Friday, May 29

Enter the MP200

It has been a hot week here but one thing I did was add a better quality cartridge to the record deck apart from making sure some much played discs were straight to avoid any heat based issues as this house soon gets like an oven.

Some product have a very short in production life, lasting some 12 to 18 months before being replaced or at times more accurately rebranded with a new number and a minor change, others perhaps a hands worth of year and yet tiny number seem to have been around for well eons.
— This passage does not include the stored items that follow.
-- ==== Sys2Proof/Word.lean ====
section
/-! DEFINITION. The two word types of the block (00_scope R10, 40_crc R100) and byte sequences (R11). -/

namespace Sys2Proof

/-- A byte, value 0 to 255, bit 0 least significant (R10). -/
abbrev Byte := BitVec 8

/-- The 16-bit value of the CRC unit (R100). -/
abbrev Word16 := BitVec 16

/-- A byte sequence: a frame, a payload, the argument of a CRC function (R11). -/
abbrev Bytes := List Byte

end Sys2Proof
end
When it comes to the Cartridges for my Marantz turntable that is very true as the keen eyed will spot in this 1981 advertisment a number that still are in production, revised in the late 2000's and renumbered by sticking an extra zero at the end of the model number.

When you consider the principals that make records have been around since Berliner at the end of the nineteenth century,  adjusted for "microgrooves" in 1949 and stereo in 1957/8 well you might say what is new when it comes to cartridges beyond a few attempts to "read" the groove optically that haven't really caught on?

Thus if you look at that 1981 add from when I was in the Lower Sixth and spot the MP20 actually what I ended up getting this week was the slightly improved modern version, the MP200 in its "H" version.

The "H" standing for the premounted in a headshell version so I don't gnarl my paws mounting it myself, turning screws.
That's a neater job that I'd of managed!

What you get is a better set of coils to convert the "wobbly" actions of the groove into sound revealing more of the finer timbre of instruments and the use of a less resonant material, boron, for the cantilever that holds and transmits the modulations from the stylus to the coils.

This means you can for instance follow much more of the bass and lead guitar riffs on my eary 80's UK A Hard Day's Night album by the Beatles and the vocals sound very realistic - as if you were in the studio.

Great over forty odd years ago remains great today with subtle improvements along the way while the stylus remains easy to change pull off the original and push on the new unlike moving coil designs that need to be changed by the manufacture or "swapped" under a discount scheme for a new whole cartridge.

To my ears moving iron designs get very close to them with considerable advantages like fuss free stylus changes when they get worn, like you can do it yourself in minutes.

Every 1981 model remains available today in improved forms for a reason: they are all great acrosss a wide variety of music and record decks, the more you spend the more fine detail and sense of spaciousness you can experience from your record collection, new and old.